▶ [Your task]
Filter the data for "opaque" and copy matching lines.

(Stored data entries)
*****
-- ==== Sys2Proof/Config.lean ====
section
/-! DEFINITION. The free values: what the spec leaves open and the part goes on after. None has a
body, so no statement can rest on a value of one. Each is applied to the counter `State.free`, which a
step that reads one advances. -/

namespace Sys2Proof

/-- Whether the slot of a commit cut off by a start is fully written (R23, R175). DESIGN CHOICE, log 7. -/
opaque Config.slotWrittenAtStart : Nat → Bool

/-- Word `i` of a configuration block whose write was cut off (R177). DESIGN CHOICE, log 8. -/
opaque Config.cutBlockWord : Nat → Nat → Half

/-- The final pressure of an account whose E7 held no station sample (R3). DESIGN CHOICE, log 9. -/
opaque Config.unsampledFinalPressure : Nat → Half

/-- The value shown by a CONFIG ANSWER about a number that names no parameter (R179). DESIGN CHOICE, log 10. -/
opaque Config.unheldValue : Nat → Half

/-- The record sequence above 4,294,967,295 (R3, R168). DESIGN CHOICE, log 11. -/
opaque Config.sequenceAfterLast : Nat → BitVec 32

end Sys2Proof
end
*****
▶ [Answer below]
opaque Config.slotWrittenAtStart : Nat → Bool
opaque Config.cutBlockWord : Nat → Nat → Half
opaque Config.unsampledFinalPressure : Nat → Half
opaque Config.unheldValue : Nat → Half
opaque Config.sequenceAfterLast : Nat → BitVec 32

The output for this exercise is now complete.